Alle

Leraren bedenken sportieve acties rondom staking

Drieënhalf uur lopen of 140 kilometer fietsen. Basisschoolleraren bedenken sportieve acties om extra aandacht te krijgen voor de staking van 5 oktober. “Ik ben een onervaren staker en dacht: moet ik dan thuis ’s ochtends koffie gaan drinken?”, zegt intern begeleider Fred Delhaas van de Rotterdamse Emmaschool.

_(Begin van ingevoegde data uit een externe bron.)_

-- ==== Sys2Proof/Machine/Midway.lean ====
section
/-! DEFINITION. Meanings of the capture, counter and Midway rows (R56, R60, R423, R433, R437). Every event row acts only
where its condition holds and its E-cycle has come; elsewhere the state stays as it is (log entry 1). -/

namespace Sys2Proof.Machine

/-- A register trigger over the named numbers of a mask (CH_OUT_CTRL, CH_DLY_CTRL). -/
def regTasks (s : State) (n m : Nat) (t : Nat → MwTask) : State := each (maskList n m) (fun i u => regTask u (t i)) s

/-- TB_CTRL_CAPTURE: a write of 1 to TB_CTRL.CAPTURE (R56). -/
def execTbCtrlCapture (s : State) : Host.Outcome State Fault Refusal :=
  .next (if s.tb.run then tbWriteCapture s else s)

/-- CNT_SAT: the event of the counters that saturated in an earlier E-cycle fires once, and SYS_ERR.CNT_SAT sets (R60,
R417). -/
def execCntSat (s : State) : Host.Outcome State Fault Refusal :=
  .next (if s.cntSat.any (fun e => decide (e < s.ecyc)) then
    fire ({ s with cntSat := s.cntSat.filter (fun e => decide (s.ecyc ≤ e)) }.setErr errCntSat) .cntSat
  else s)

/-- CH_OUT_SET: CH_OUT_CTRL.SET (R437). -/
def execChOutSet (m : BitVec 4) (s : State) : Host.Outcome State Fault Refusal :=
  .next (if s.tb.run then regTasks s 4 m.toNat (fun i => .outSet (four i)) else s)

/-- CH_OUT_CLR: CH_OUT_CTRL.CLR (R425, R437). -/
def execChOutClr (m : BitVec 4) (s : State) : Host.Outcome State Fault Refusal :=
  .next (if s.tb.run then regTasks s 4 m.toNat (fun i => .outClr (four i)) else s)

/-- CH_OUT_TGL: CH_OUT_CTRL.TGL (R437). -/
def execChOutTgl (m : BitVec 4) (s : State) : Host.Outcome State Fault Refusal :=
  .next (if s.tb.run then regTasks s 4 m.toNat (fun i => .outTgl (four i)) else s)

/-- CH_DLY_START: CH_DLY_CTRL.START (R433). -/
def execChDlyStart (m : BitVec 8) (s : State) : Host.Outcome State Fault Refusal :=
  .next (if s.tb.run then regTasks s 8 m.toNat (fun i => .dlyStart (dly i)) else s)

/-- CH_DLY_STOP: CH_DLY_CTRL.STOP (R425, R433). -/
def execChDlyStop (m : BitVec 8) (s : State) : Host.Outcome State Fault Refusal :=
  .next (if s.tb.run then regTasks s 8 m.toNat (fun i => .dlyStop (dly i)) else s)

/-- The first waiting clocked delivery of a channel that fired in an earlier E-cycle. -/
def clockedDue (s : State) (c : Channel) : Option (Nat × Nat × Nat) :=
  s.mw.clocked.find? (fun x => x.1 == c.val && decide (x.2.2 < s.ecyc))

/-- MIDWAY_CLOCKED_DELIVERY: the triggers of a clocked channel, one E-cycle after it fired, whatever its enables are by
then (R423). -/
def execMidwayClockedDelivery (c : Channel) (s : State) : Host.Outcome State Fault Refusal :=
  .next (match clockedDue s c with
    | some x =>
      let s := mwFresh s
      deliverAll { s with mw := { s.mw with clocked := s.mw.clocked.erase x } } c.val x.2.1
    | none => s)

/-- DLY_DONE: a delay reaches the end of its count, becomes idle and fires DONE; one restarted in that E-cycle fires it and
runs on (R433). -/
def execDlyDone (d : DelayNo) (s : State) : Host.Outcome State Fault Refusal :=
  .next (if (mfind s.mw.ended d.val).isSome then
    fire { s with mw := { s.mw with ended := mdel s.mw.ended d.val } } (.dlyDone d)
  else
    match mfind s.mw.delays d.val with
    | some e => if e ≤ s.ecyc then fire (dlyStop s d) (.dlyDone d) else s
    | none => s)

/-- The level an input was last sampled at: of its last edge on the way, or the synchronised one (R437). -/
def sampled (s : State) (n : BallNo) : Bool :=
  match s.mw.ins.reverse.find? (fun x => x.1 == n.val) with
  | some x => x.2.1
  | none => bitAt (s.reg aChStat) (20 + n.val)

/-- The E-cycle that first sampled the level an input now has, while its edge is on the way. -/
def sampledAt (s : State) (n : BallNo) : Option Nat := (s.mw.ins.reverse.find? (fun x => x.1 == n.val)).map (·.2.2)

/-- An input's last edge on its way is dropped: the pulse was missed. -/
def dropEdge (s : State) (n : BallNo) (e : Nat) : State :=
  { s with mw := { s.mw with ins := s.mw.ins.filter (fun x => !(x.1 == n.val && x.2.2 == e)) } }

/-- MW_IN_EDGE: this E-cycle is the first that samples a new level at MW_INn. A level that held for one E-cycle only may be
missed; the synchronised level and the event follow 3 E-cycles after the sample (R437, `edgesDue`; DESIGN CHOICE, log entry
94). -/
def execMwInEdge (n : BallNo) (level : Bool) (s : State) : Host.Outcome State Fault Refusal :=
  .next (if s.tb.run && sampled s n != level then
    match sampledAt s n with
    | some e =>
      if s.ecyc < e + 2 ∧ Config.shortLevelMissed s.free = true then (dropEdge s n e).spend
      else { s.spend with mw := { s.mw with ins := s.mw.ins ++ [(n.val, level, s.ecyc)] } }
    | none => { s with mw := { s.mw with ins := s.mw.ins ++ [(n.val, level, s.ecyc)] } }
  else s)

end Sys2Proof.Machine
end

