/-- REG_READ takes every word in its dispatch E-cycle and owes its completion COUNT + 8 E-cycles later; its reply has
COUNT words. REG_WRITE and REG_MODIFY owe their check at dispatch + 24 and their write at dispatch + 24 + COUNT and
dispatch + 25, and change nothing before; REG_WRITE's write places its words from its address upward in that one
E-cycle, and REG_MODIFY's reads OLD, makes its masked write and reads NEW back in one. The high word of a pair reads as it
stood when the low word was read on the same path: TB_NOW, TB_CAP, ID_SERIAL, CH_FIRED and CH_COAL; no read loads another
path's latches. -/
def Obligations.RegisterCommandsReadAndWrite : Prop :=
  (∀ (k : Stamp) (s : State) (sl : Slot), Starts (.regRead k) s sl →
     let r := readBlock sl.port (regAddr sl) (regAddr sl) (regCount sl) (startSlot s k)
     ∃ t, exec (.regRead k) s = .next t ∧ findSlot t k = some { begun s sl with
       effs := [(s.ecyc + 8 + regCount sl, .none)], body := r.1 } ∧ r.1.length = regCount sl ∧ t.regs = r.2.regs ∧
       t.latches = r.2.latches ∧ t.quads = s.quads ∧ t.ports = s.ports ∧ t.hosts = s.hosts ∧ t.dir = s.dir) ∧
  (∀ (k : Stamp) (s : State) (sl : Slot),
     (Starts (.regWrite k) s sl → exec (.regWrite k) s =
       .next (started s k [(s.ecyc + 24, .check), (s.ecyc + 24 + regCount sl, .regWrite)] [])) ∧
     (Starts (.regModify k) s sl → exec (.regModify k) s =
       .next (started s k [(s.ecyc + 24, .check), (s.ecyc + 25, .regModify)] [])) ∧
     ∀ d rest, Due s k sl d .regWrite rest → effectMade s k sl d .regWrite rest =
       atTime (updSlot s k (fun x => { x with effs := rest })) d
         (writeBlock sl.port (regAddr sl) (regAddr sl) (sl.payload.drop 1))) ∧
  (∀ (k : Stamp) (s : State) (sl : Slot) (d : Nat) (rest : List (Nat × Effect)), Due s k sl d .regModify rest →
     effectMade s k sl d .regModify rest = atTime (updSlot s k (fun x => { x with effs := rest })) d (fun u =>
       let a := regAddr sl
       if beyond a a then updSlot (u.setErr 8) k (fun x => { x with body := [0, 0] })
       else
         let v := modifyWord (readEffects u sl.port a) sl.port a (pw sl 1) (pw sl 2)
         updSlot v k (fun x => { x with body := [peek u sl.port a, peek v sl.port a] }))) ∧
  (∀ (h : HostPort) (s : State),
     let pair (a : Nat) : List Word := (readBlock h a a 2 s).1
     pair 0x1C00 = [BitVec.ofNat 32 (tbRead s), tbHi s] ∧ pair 0x1C03 = [madeView s 0x1C03, madeView s 0x1C04] ∧
       pair 0x0003 = [BitVec.ofNat 32 s.fuse.serial.toNat, serialHi s] ∧
       pair 0x1048 = [s.view 0x1048, s.view 0x1049] ∧ pair 0x104A = [s.view 0x104A, s.view 0x104B] ∧
       ∀ a, (∀ g, g ≠ h → (readEffects s h a).latches[g] = s.latches[g]) ∧ (readEffects s h a).engLatch = s.engLatch)

/-- REGISTER_WRITE in the host-port and journal banks: RW bits take the value, W1C bits written 1 clear, other bits and
every other register stay; HP_CFG of another port and an absent register take nothing. A flag that sets in the E-cycle of
the write, be it anew, stays set (R411). REGISTER_WRITE in every bank, with the lease it needs and within the ceiling: RW
bits take the value; a word whose use is deferred keeps the value in use, and of the others that have one it is the written
value at once (R410); outside the port banks, the CRC units and the triggers nothing else changes. Without the lease, or
above the ceiling, nothing is written. -/
def Obligations.RegisterWritesFollowTheFieldMap : Prop :=
  (∀ (h : HostPort) (a : BitVec 16) (v : Word) (s : State), s.tb.run = true → 0x2000 ≤ a.toNat →
    beyond a.toNat a.toNat = false →
      let m := writeMasks s h a.toNat
      let w := ((s.reg a.toNat &&& ~~~ m.1) ||| (v &&& m.1)) &&& ~~~ (v &&& m.2.1)
      let hot := mget (fun _ => 0) s.cut.hot a.toNat
      (holdsReg s a.toNat = false → exec (.registerWrite h a v) s = .next s) ∧
      (holdsReg s a.toNat = true → s.view a.toNat = s.reg a.toNat → (s.cut.at_ = s.ecyc → hot = 0) →
        exec (.registerWrite h a v) s = .next ((s.setView a.toNat w).setReg a.toNat w)) ∧
      (s.mapsOk = true → ∃ t, exec (.registerWrite h a v) s = .next t ∧ (∀ b, b ≠ a.toNat → t.reg b = s.reg b) ∧
        ∀ i, i < 32 → bitAt m.2.1 i = true → bitAt m.1 i = false → bitAt (s.reg a.toNat) i = true →
          bitAt (s.view a.toNat) i = false ∨ s.cut.at_ = s.ecyc ∧ bitAt hot i = true → bitAt (t.reg a.toNat) i = true)) ∧
  (∀ (h : HostPort) (a : BitVec 16) (v : Word) (s : State), s.tb.run = true →
    let all := writeBlock h a.toNat a.toNat [v] s
    let rw := (writeMasks s h a.toNat).1
    (((unleasedAt s h a.toNat 1).isSome || (ceilingAt all s.variant a.toNat 1).isSome) = true →
      exec (.registerWrite h a v) s = .next s) ∧
    (s.mapsOk = true → holdsReg s a.toNat = true → beyond a.toNat a.toNat = false → unleasedAt s h a.toNat 1 = none →
      ceilingAt all s.variant a.toNat 1 = none → ∃ t, exec (.registerWrite h a v) s = .next t ∧
        (s.view a.toNat = s.reg a.toNat → t.reg a.toNat &&& rw = v &&& rw ∧
          (hasUse a.toNat = true → deferred s a.toNat = false → t.inUse a.toNat &&& rw = v &&& rw)) ∧
        (deferred s a.toNat = true → ∀ b, t.inUse b = s.inUse b) ∧
        (placesOnly a.toNat = true →
          (∀ b, b ≠ a.toNat → t.reg b = s.reg b) ∧ t = { s with regs := t.regs, cut := t.cut })))
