/-! What `updPort` leaves alone. -/

@[simp] theorem updPort_pending (p : Port) (f : PortSt → PortSt) : (s.updPort p f).pending = s.pending := rfl
@[simp] theorem updPort_regs (p : Port) (f : PortSt → PortSt) : (s.updPort p f).regs = s.regs := rfl
@[simp] theorem updPort_live (p : Port) (f : PortSt → PortSt) : (s.updPort p f).live = s.live := rfl
@[simp] theorem updPort_ecyc (p : Port) (f : PortSt → PortSt) : (s.updPort p f).ecyc = s.ecyc := rfl
@[simp] theorem updPort_tb (p : Port) (f : PortSt → PortSt) : (s.updPort p f).tb = s.tb := rfl
@[simp] theorem updPort_latches (p : Port) (f : PortSt → PortSt) : (s.updPort p f).latches = s.latches := rfl
@[simp] theorem updPort_engLatch (p : Port) (f : PortSt → PortSt) : (s.updPort p f).engLatch = s.engLatch := rfl
@[simp] theorem updPort_cut (p : Port) (f : PortSt → PortSt) : (s.updPort p f).cut = s.cut := rfl
@[simp] theorem updPort_lastRead (p : Port) (f : PortSt → PortSt) : (s.updPort p f).lastRead = s.lastRead := rfl
@[simp] theorem updPort_cntSat (p : Port) (f : PortSt → PortSt) : (s.updPort p f).cntSat = s.cntSat := rfl
@[simp] theorem updPort_past (p : Port) (f : PortSt → PortSt) : (s.updPort p f).past = s.past := rfl
@[simp] theorem updPort_free (p : Port) (f : PortSt → PortSt) : (s.updPort p f).free = s.free := rfl
@[simp] theorem updPort_quads (p : Port) (f : PortSt → PortSt) : (s.updPort p f).quads = s.quads := rfl
@[simp] theorem updPort_ring (p : Port) (f : PortSt → PortSt) : (s.updPort p f).ring = s.ring := rfl
@[simp] theorem updPort_hosts (p : Port) (f : PortSt → PortSt) : (s.updPort p f).hosts = s.hosts := rfl
@[simp] theorem updPort_car (p : Port) (f : PortSt → PortSt) : (s.updPort p f).car = s.car := rfl
@[simp] theorem updPort_bark (p : Port) (f : PortSt → PortSt) : (s.updPort p f).bark = s.bark := rfl
@[simp] theorem updPort_beams (p : Port) (f : PortSt → PortSt) : (s.updPort p f).beams = s.beams := rfl
@[simp] theorem updPort_power (p : Port) (f : PortSt → PortSt) : (s.updPort p f).power = s.power := rfl
@[simp] theorem updPort_ofsHost (p : Port) (f : PortSt → PortSt) : (s.updPort p f).ofsHost = s.ofsHost := rfl
@[simp] theorem updPort_roundCtr (p : Port) (f : PortSt → PortSt) : (s.updPort p f).roundCtr = s.roundCtr := rfl
@[simp] theorem updPort_ringRid (p : Port) (f : PortSt → PortSt) : (s.updPort p f).ringRid = s.ringRid := rfl
@[simp] theorem updPort_ringLink (p : Port) (f : PortSt → PortSt) : (s.updPort p f).ringLink = s.ringLink := rfl
@[simp] theorem updPort_mw (p : Port) (f : PortSt → PortSt) : (s.updPort p f).mw = s.mw := rfl
@[simp] theorem updPort_mp (p : Port) (f : PortSt → PortSt) : (s.updPort p f).mp = s.mp := rfl
@[simp] theorem updPort_patch (p : Port) (f : PortSt → PortSt) : (s.updPort p f).patch = s.patch := rfl
@[simp] theorem updPort_fuse (p : Port) (f : PortSt → PortSt) : (s.updPort p f).fuse = s.fuse := rfl
@[simp] theorem updPort_dir (p : Port) (f : PortSt → PortSt) : (s.updPort p f).dir = s.dir := rfl
@[simp] theorem updPort_boot (p : Port) (f : PortSt → PortSt) : (s.updPort p f).boot = s.boot := rfl
@[simp] theorem updPort_supply (p : Port) (f : PortSt → PortSt) : (s.updPort p f).supply = s.supply := rfl

/-! What `updQuad` leaves alone. -/

@[simp] theorem updQuad_pending (q : Quad) (f : QuadSt → QuadSt) : (s.updQuad q f).pending = s.pending := rfl
@[simp] theorem updQuad_regs (q : Quad) (f : QuadSt → QuadSt) : (s.updQuad q f).regs = s.regs := rfl
@[simp] theorem updQuad_live (q : Quad) (f : QuadSt → QuadSt) : (s.updQuad q f).live = s.live := rfl
@[simp] theorem updQuad_ecyc (q : Quad) (f : QuadSt → QuadSt) : (s.updQuad q f).ecyc = s.ecyc := rfl
@[simp] theorem updQuad_tb (q : Quad) (f : QuadSt → QuadSt) : (s.updQuad q f).tb = s.tb := rfl
@[simp] theorem updQuad_latches (q : Quad) (f : QuadSt → QuadSt) : (s.updQuad q f).latches = s.latches := rfl
@[simp] theorem updQuad_engLatch (q : Quad) (f : QuadSt → QuadSt) : (s.updQuad q f).engLatch = s.engLatch := rfl
@[simp] theorem updQuad_cut (q : Quad) (f : QuadSt → QuadSt) : (s.updQuad q f).cut = s.cut := rfl
@[simp] theorem updQuad_lastRead (q : Quad) (f : QuadSt → QuadSt) : (s.updQuad q f).lastRead = s.lastRead := rfl
@[simp] theorem updQuad_cntSat (q : Quad) (f : QuadSt → QuadSt) : (s.updQuad q f).cntSat = s.cntSat := rfl
@[simp] theorem updQuad_past (q : Quad) (f : QuadSt → QuadSt) : (s.updQuad q f).past = s.past := rfl
@[simp] theorem updQuad_free (q : Quad) (f : QuadSt → QuadSt) : (s.updQuad q f).free = s.free := rfl
@[simp] theorem updQuad_ports (q : Quad) (f : QuadSt → QuadSt) : (s.updQuad q f).ports = s.ports := rfl
@[simp] theorem updQuad_ring (q : Quad) (f : QuadSt → QuadSt) : (s.updQuad q f).ring = s.ring := rfl
@[simp] theorem updQuad_hosts (q : Quad) (f : QuadSt → QuadSt) : (s.updQuad q f).hosts = s.hosts := rfl
@[simp] theorem updQuad_car (q : Quad) (f : QuadSt → QuadSt) : (s.updQuad q f).car = s.car := rfl
@[simp] theorem updQuad_bark (q : Quad) (f : QuadSt → QuadSt) : (s.updQuad q f).bark = s.bark := rfl
@[simp] theorem updQuad_beams (q : Quad) (f : QuadSt → QuadSt) : (s.updQuad q f).beams = s.beams := rfl
@[simp] theorem updQuad_power (q : Quad) (f : QuadSt → QuadSt) : (s.updQuad q f).power = s.power := rfl
@[simp] theorem updQuad_ofsHost (q : Quad) (f : QuadSt → QuadSt) : (s.updQuad q f).ofsHost = s.ofsHost := rfl
@[simp] theorem updQuad_roundCtr (q : Quad) (f : QuadSt → QuadSt) : (s.updQuad q f).roundCtr = s.roundCtr := rfl
@[simp] theorem updQuad_ringRid (q : Quad) (f : QuadSt → QuadSt) : (s.updQuad q f).ringRid = s.ringRid := rfl
@[simp] theorem updQuad_ringLink (q : Quad) (f : QuadSt → QuadSt) : (s.updQuad q f).ringLink = s.ringLink := rfl
@[simp] theorem updQuad_mw (q : Quad) (f : QuadSt → QuadSt) : (s.updQuad q f).mw = s.mw := rfl
@[simp] theorem updQuad_mp (q : Quad) (f : QuadSt → QuadSt) : (s.updQuad q f).mp = s.mp := rfl
@[simp] theorem updQuad_patch (q : Quad) (f : QuadSt → QuadSt) : (s.updQuad q f).patch = s.patch := rfl
@[simp] theorem updQuad_fuse (q : Quad) (f : QuadSt → QuadSt) : (s.updQuad q f).fuse = s.fuse := rfl
@[simp] theorem updQuad_dir (q : Quad) (f : QuadSt → QuadSt) : (s.updQuad q f).dir = s.dir := rfl
@[simp] theorem updQuad_boot (q : Quad) (f : QuadSt → QuadSt) : (s.updQuad q f).boot = s.boot := rfl
@[simp] theorem updQuad_supply (q : Quad) (f : QuadSt → QuadSt) : (s.updQuad q f).supply = s.supply := rfl

/-! What `updHost` leaves alone. -/

@[simp] theorem updHost_pending (h : HostPort) (f : HpSt → HpSt) : (s.updHost h f).pending = s.pending := rfl
@[simp] theorem updHost_regs (h : HostPort) (f : HpSt → HpSt) : (s.updHost h f).regs = s.regs := rfl
@[simp] theorem updHost_live (h : HostPort) (f : HpSt → HpSt) : (s.updHost h f).live = s.live := rfl
@[simp] theorem updHost_ecyc (h : HostPort) (f : HpSt → HpSt) : (s.updHost h f).ecyc = s.ecyc := rfl
@[simp] theorem updHost_tb (h : HostPort) (f : HpSt → HpSt) : (s.updHost h f).tb = s.tb := rfl
@[simp] theorem updHost_latches (h : HostPort) (f : HpSt → HpSt) : (s.updHost h f).latches = s.latches := rfl
@[simp] theorem updHost_engLatch (h : HostPort) (f : HpSt → HpSt) : (s.updHost h f).engLatch = s.engLatch := rfl
@[simp] theorem updHost_cut (h : HostPort) (f : HpSt → HpSt) : (s.updHost h f).cut = s.cut := rfl
@[simp] theorem updHost_lastRead (h : HostPort) (f : HpSt → HpSt) : (s.updHost h f).lastRead = s.lastRead := rfl
@[simp] theorem updHost_cntSat (h : HostPort) (f : HpSt → HpSt) : (s.updHost h f).cntSat = s.cntSat := rfl
@[simp] theorem updHost_past (h : HostPort) (f : HpSt → HpSt) : (s.updHost h f).past = s.past := rfl
@[simp] theorem updHost_free (h : HostPort) (f : HpSt → HpSt) : (s.updHost h f).free = s.free := rfl
@[simp] theorem updHost_ports (h : HostPort) (f : HpSt → HpSt) : (s.updHost h f).ports = s.ports := rfl
@[simp] theorem updHost_quads (h : HostPort) (f : HpSt → HpSt) : (s.updHost h f).quads = s.quads := rfl
@[simp] theorem updHost_ring (h : HostPort) (f : HpSt → HpSt) : (s.updHost h f).ring = s.ring := rfl
@[simp] theorem updHost_car (h : HostPort) (f : HpSt → HpSt) : (s.updHost h f).car = s.car := rfl
@[simp] theorem updHost_bark (h : HostPort) (f : HpSt → HpSt) : (s.updHost h f).bark = s.bark := rfl
@[simp] theorem updHost_beams (h : HostPort) (f : HpSt → HpSt) : (s.updHost h f).beams = s.beams := rfl
@[simp] theorem updHost_power (h : HostPort) (f : HpSt → HpSt) : (s.updHost h f).power = s.power := rfl
@[simp] theorem updHost_ofsHost (h : HostPort) (f : HpSt → HpSt) : (s.updHost h f).ofsHost = s.ofsHost := rfl
@[simp] theorem updHost_roundCtr (h : HostPort) (f : HpSt → HpSt) : (s.updHost h f).roundCtr = s.roundCtr := rfl
@[simp] theorem updHost_ringRid (h : HostPort) (f : HpSt → HpSt) : (s.updHost h f).ringRid = s.ringRid := rfl
@[simp] theorem updHost_ringLink (h : HostPort) (f : HpSt → HpSt) : (s.updHost h f).ringLink = s.ringLink := rfl
@[simp] theorem updHost_mw (h : HostPort) (f : HpSt → HpSt) : (s.updHost h f).mw = s.mw := rfl
@[simp] theorem updHost_mp (h : HostPort) (f : HpSt → HpSt) : (s.updHost h f).mp = s.mp := rfl
@[simp] theorem updHost_patch (h : HostPort) (f : HpSt → HpSt) : (s.updHost h f).patch = s.patch := rfl
@[simp] theorem updHost_fuse (h : HostPort) (f : HpSt → HpSt) : (s.updHost h f).fuse = s.fuse := rfl
@[simp] theorem updHost_dir (h : HostPort) (f : HpSt → HpSt) : (s.updHost h f).dir = s.dir := rfl
@[simp] theorem updHost_boot (h : HostPort) (f : HpSt → HpSt) : (s.updHost h f).boot = s.boot := rfl
@[simp] theorem updHost_supply (h : HostPort) (f : HpSt → HpSt) : (s.updHost h f).supply = s.supply := rfl
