-- ==== Sys2Proof/WellFormed.lean ====
section
/-! DEFINITION. Which operand values a command of the table can carry: what the spec says a sender can send, or a unit
can measure. The machine is total on every term; well-formedness only says which terms stand for something. -/

namespace Sys2Proof

namespace Instr

/-- A tuner search has 61 measurements (R254). -/
def wfTune (meas : List TuneMeas) : Bool := meas.length == 61

/-- A command frame carries as many words as its bits need (R322), and BITS saturates at 16,383 (R328). -/
def wfFrame (nbits : Nat) (mosi : List Word) : Bool := mosi.length == (nbits + 31) / 32

/-- An AGC block is 16 samples of 14 bits a component (R160, R236). -/
def wfBlock (l : List Cx) : Bool :=
  l.length == 16 && l.all (fun z => decide (-8192 ≤ z.re ∧ z.re ≤ 8191 ∧ -8192 ≤ z.im ∧ z.im ≤ 8191))

/-- The operands of a command are of the form the spec gives them. -/
def wf : Instr → Bool
  | .tunePort _ meas => wfTune meas
  | .calRun _ meas => decide (meas.length ≤ 16)
  | .receiveStepEnd _ meas => decide (meas.length ≤ 16)
  | .huntStart _ noise => decide (noise.length ≤ 16)
  | .agcBlock _ samples => wfBlock samples
  | .commandFrame _ nbits mosi => wfFrame nbits mosi
  | .readyStretch _ cycles => decide (1 ≤ cycles ∧ cycles ≤ 256)
  | .cuDataWindow _ vals => decide (1 ≤ vals.length ∧ vals.length ≤ 64)
  | .lineFillEnd data => data.length == 64
  | .dirScrub bucket _ => decide (bucket < 65536)
  | .preambleLock _ _ v => decide (v.rest.length < 16)
  | .combinedVerdict _ taps => taps.all (fun l => decide (l.length ≤ 16))
  | _ => true

end Instr

end Sys2Proof
end

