/-- Settles O51: a word of an absent port or quad holds no register on the variant, so it reads 0 and takes nothing. -/
theorem absentWordsReadZeroAndIgnoreWrites : Obligations.AbsentWordsReadZeroAndIgnoreWrites := by
  unfold Obligations.AbsentWordsReadZeroAndIgnoreWrites
  intro h a v s
  constructor
  · intro q hq hv
    have habs : AbsentWord s.variant a.toNat q := ⟨hq, hv⟩
    have hbounds := habs.bounds
    have hrcl : isRcl s a.toNat = false := by simp [isRcl, habs.not_present]
    have hread : readEffects s h a.toNat = s := readEffects_plain hrcl (by
      simp only [List.mem_cons, List.not_mem_nil, or_false, not_or]
      omega)
    have hheld : holdsReg s a.toNat = false := by simp [holdsReg, habs.not_present]
    refine ⟨?_, hread, execRegisterWrite_absent hheld habs.inside, ?_⟩
    · simp [peek, habs.not_present]
    · show Host.Outcome.next _ = _
      simp [hrcl]
  · rw [peek_idPart]
    unfold State.variant
    cases s.fuse.variant <;> rfl

end Sys2Proof.Machine

/-! # What a register write leaves behind (R18, R343, R410, R411) -/

namespace Sys2Proof.Machine

/-! ## The field map -/

/-- A row found in a table of registers is one of its rows. -/
theorem findReg_mem {l : List (Nat × RegDef)} {k : Nat} {r : RegDef} (h : findReg l k = some r) : (k, r) ∈ l := by
  induction l with
  | nil => cases h
  | cons e l ih =>
    obtain ⟨j, x⟩ := e
    unfold findReg at h
    split at h
    · rename_i hj
      cases h
      simp [hj]
    · exact List.mem_cons_of_mem _ (ih h)

/-- The register, if there is one, makes no bit both RW and W1C (R18). -/
def Apart (o : Option RegDef) : Prop := ∀ r, o = some r → r.rw &&& r.w1c = 0

theorem apart_none : Apart none := fun _ h => nomatch h

theorem apart_some {r : RegDef} (h : r.rw &&& r.w1c = 0) : Apart (some r) := fun _ hr => Option.some.inj hr ▸ h

/-- One of two registers, chosen by a condition. -/
theorem apart_ite {c : Prop} [Decidable c] {a b : Option RegDef} (ha : Apart a) (hb : Apart b) :
    Apart (if c then a else b) := by
  split
  · exact ha
  · exact hb

/-- A register of a table none of whose rows makes a bit both. -/
theorem apart_findReg {l : List (Nat × RegDef)} {k : Nat} (hl : l.all (fun e => e.2.rw &&& e.2.w1c == 0) = true) :
    Apart (findReg l k) :=
  fun _ h => eq_of_beq (List.all_eq_true.mp hl _ (findReg_mem h))

theorem midwayReg_apart (a : Nat) : Apart (midwayReg a) :=
  apart_ite (apart_some rfl) <| apart_ite (apart_some rfl) <| apart_ite (apart_some rfl) <| apart_ite (apart_some rfl) <|
  apart_ite (apart_some rfl) <| apart_ite (apart_some rfl) <| apart_ite (apart_some rfl) <| apart_ite (apart_some rfl) <|
  apart_ite apart_none <| apart_ite (apart_some rfl) <| apart_ite (apart_some rfl) <| apart_ite apart_none <|
  apart_ite (apart_some rfl) apart_none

Lopend naar Den Haag gaan vindt hij een beter idee.

Tekst Karen Hagen - Redactie Onderwijsblad - - 2 Minuten om te lezen

illustratieludiekeacties

Beeld: Pixabay.

Delhaas is een ervaren wandelaar en een Pieterpadloper. Via sociale media verspreidt hij de poster: ‘Loop mee met de protestwandelmars’. Leraren uit de omgeving Rotterdam kunnen zich aanmelden voor de wandeling. Delhaas: “Ik wilde actief zijn en zei: collega’s zullen we gaan lopen?”

Het oorspronkelijke idee was om vanuit de Emmaschool te gaan, een tocht van 25 km. “De route heb ik iets verkort. Nu vertrekken we eerst met de metro en lopen we vanaf Pijnacker naar het Zuiderpark.” Afgelopen weekend liep Delhaas de route al, hij wilde vooral ook wandelknooppunten gebruiken zodat de stoet langs een mooie route loopt op weg naar de manifestatie.

Staken

“Ik wist gelijk: als je staakt moet je naar Den Haag”, zegt Delhaas. Ondertussen heeft hij acht aanmeldingen binnen van andere docenten die mee gaan lopen. “Ik staak vooral omdat ik mij zorgen maak over de aanwas van leraren. Ik hoor steeds over tekorten en dat er maar geen ziektegolf moet komen. We moeten het beroep leuk houden. En toen ik op het salarisverschil werd gewezen met het voortgezet onderwijs vond ik dat ook wel raar, omdat we allebei een hbo-vooropleiding hebben.”

Leraar Guy van der Klein: “In het onderwijs is het vaak heel liefelijk, maar wij willen dat de staking nog meer bekendheid krijgt. Zo van: hé hallo zo kan het niet langer."

In Eindhoven zijn twee meesters, Guy van der Klein en Frank Peeters, ook op een sportief idee gekomen. Zij worden op 4 oktober uitgezwaaid door de leerlingen van basisschool De Schakel en stappen dan op de fiets naar Den Haag. Het is een tocht van 140 kilometer met een tussenstop in de Biesbosch. “We wilden een statement maken”, licht Van der Klein toe. “In het onderwijs is het vaak heel liefelijk, maar wij willen dat de staking nog meer bekendheid krijgt. Zo van: hé hallo zo kan het niet langer. We merken allemaal dat we te weinig tijd hebben om alle leerlingen goed bij te staan. De werkdruk is echt probleem nummer één.”

In gesprek

Onderweg willen de twee leraren stoppen in steden om het gesprek aan te gaan. De megafoon gaat mee en de T-shirts zijn al gedrukt waarop staat dat het code rood is. Van der Klein: “We rollen zo vanuit de klas naar Den Haag.” Getraind hebben de twee meesters niet speciaal. “Maar, ik ben wel een sportief type”, zegt Van der Klein.